And then there's the economics. Manual review at scale costs roughly $0.02–$0.10 per video depending on length and reviewer cost. AI screening first reduces human review volume by 90% or more, making the math work at any upload volume.

How Mux Robots Moderate Works

Mux Robots provides hosted AI workflows that run directly on your Mux video assets. The moderate workflow analyzes sampled frames from a video and returns confidence scores for two categories: sexual content and violence. Both categories are scored from 0.0 to 1.0, where higher values indicate higher confidence that the content is present.

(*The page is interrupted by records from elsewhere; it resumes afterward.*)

@[simp ↓] theorem critCore_kept (s : State) : (critCore s).kept = s.kept := by
  simp [critCore]

@[simp ↓] theorem critCoreClear_kept (s : State) : (critCoreClear s).kept = s.kept := by
  simp [critCoreClear]

@[simp ↓] theorem coreWarn_kept (s : State) : (coreWarn s).kept = s.kept := by
  simp [coreWarn]

@[simp ↓] theorem coreWarnClear_kept (s : State) : (coreWarnClear s).kept = s.kept := by
  simp [coreWarnClear]

@[simp ↓] theorem coreSag_kept (s : State) : (coreSag s).kept = s.kept := by
  simp [coreSag]

@[simp ↓] theorem rideExit_kept (s : State) : (rideExit s).kept = s.kept := by
  simp [rideExit]

@[simp ↓] theorem thermWarn_kept (s : State) : (thermWarn s).kept = s.kept := by
  simp [thermWarn]

@[simp ↓] theorem thermWarnClear_kept (s : State) : (thermWarnClear s).kept = s.kept := by
  simp [thermWarnClear]

@[simp ↓] theorem thermCrit_kept (s : State) : (thermCrit s).kept = s.kept := by
  simp [thermCrit]

@[simp ↓] theorem thermCritClear_kept (s : State) : (thermCritClear s).kept = s.kept := by
  simp [thermCritClear]

@[simp ↓] theorem countersRestart_kept (s : State) : (countersRestart s).kept = s.kept := by
  simp [countersRestart]

@[simp ↓] theorem shadowLoad_kept (x0 : ℕ) (x1 : List Bytes) (s : State) : (shadowLoad x0 x1 s).kept = s.kept := by
  refine kept_foldl_snd (β := ℕ) _ (fun x r => ?_) _ _
  simp

@[simp ↓] theorem tableRestore_kept (x0 : List (ℕ × List Bytes)) (s : State) (x2 : ℕ) : (tableRestore x0 s x2).kept = s.kept := by
  unfold tableRestore
  repeat' (first
    | (simp; done)
    | split
    | (refine (kept_foldl _ (fun _ _ => ?_) _ _).trans ?_)
    | simp)

@[simp ↓] theorem tablesRestore_kept (x0 : List (ℕ × List Bytes)) (s : State) : (tablesRestore x0 s).kept = s.kept := by
  simp [tablesRestore]

@[simp ↓] theorem wakePower_kept (s : State) : (wakePower s).kept = s.kept := by
  simp [wakePower]

@[simp ↓] theorem wakePorts_kept (s : State) : (wakePorts s).kept = s.kept := by
  simp [wakePorts]

@[simp ↓] theorem challengeExpire_kept (s : State) : (challengeExpire s).kept = s.kept := by
  unfold challengeExpire
  repeat' (first
    | (simp; done)
    | split
    | (refine (kept_foldl _ (fun _ _ => ?_) _ _).trans ?_)
    | simp)

@[simp ↓] theorem sessionExpire_kept (s : State) : (sessionExpire s).kept = s.kept := by
  unfold sessionExpire
  repeat' (first
    | (simp; done)
    | split
    | (refine (kept_foldl _ (fun _ _ => ?_) _ _).trans ?_)
    | simp)

/-! ### PtpRows -/

@[simp ↓] theorem ptpSend_kept (x0 : ℕ) (x1 : ℕ) (x2 : Bytes) (s : State) : (ptpSend x0 x1 x2 s).kept = s.kept := by
  simp [ptpSend]

@[simp ↓] theorem ptpHeard_kept (x0 : ℕ) (x1 : ℕ) (x2 : State → State) (s : State) (h2 : ∀ s, (x2 s).kept = s.kept) : (ptpHeard x0 x1 x2 s).kept = s.kept := by
  simp [ptpHeard, h2]

@[simp ↓] theorem syncDone_kept (x0 : ℕ) (x1 : ℤ) (x2 : ℤ) (x3 : ℤ) (s : State) : (syncDone x0 x1 x2 x3 s).kept = s.kept := by
  simp [syncDone]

You create a moderation job by POSTing to /robots/v0/jobs/moderate:

json


POST /robots/v0/jobs/moderate
{
  "asset_id": "DS00Spx1C00abYN",
  "settings": {
    "thresholds": {
      "sexual": 0.7,
      "violence": 0.8
    },
    "sampling_interval": 10
  }
}

The defaults (0.7 for sexual content, 0.8 for violence) are reasonable starting points for a general-audience platform. Lower values make the system stricter — a threshold of 0.3 means content scoring above 0.3 gets flagged, catching more borderline material at the cost of more false positives.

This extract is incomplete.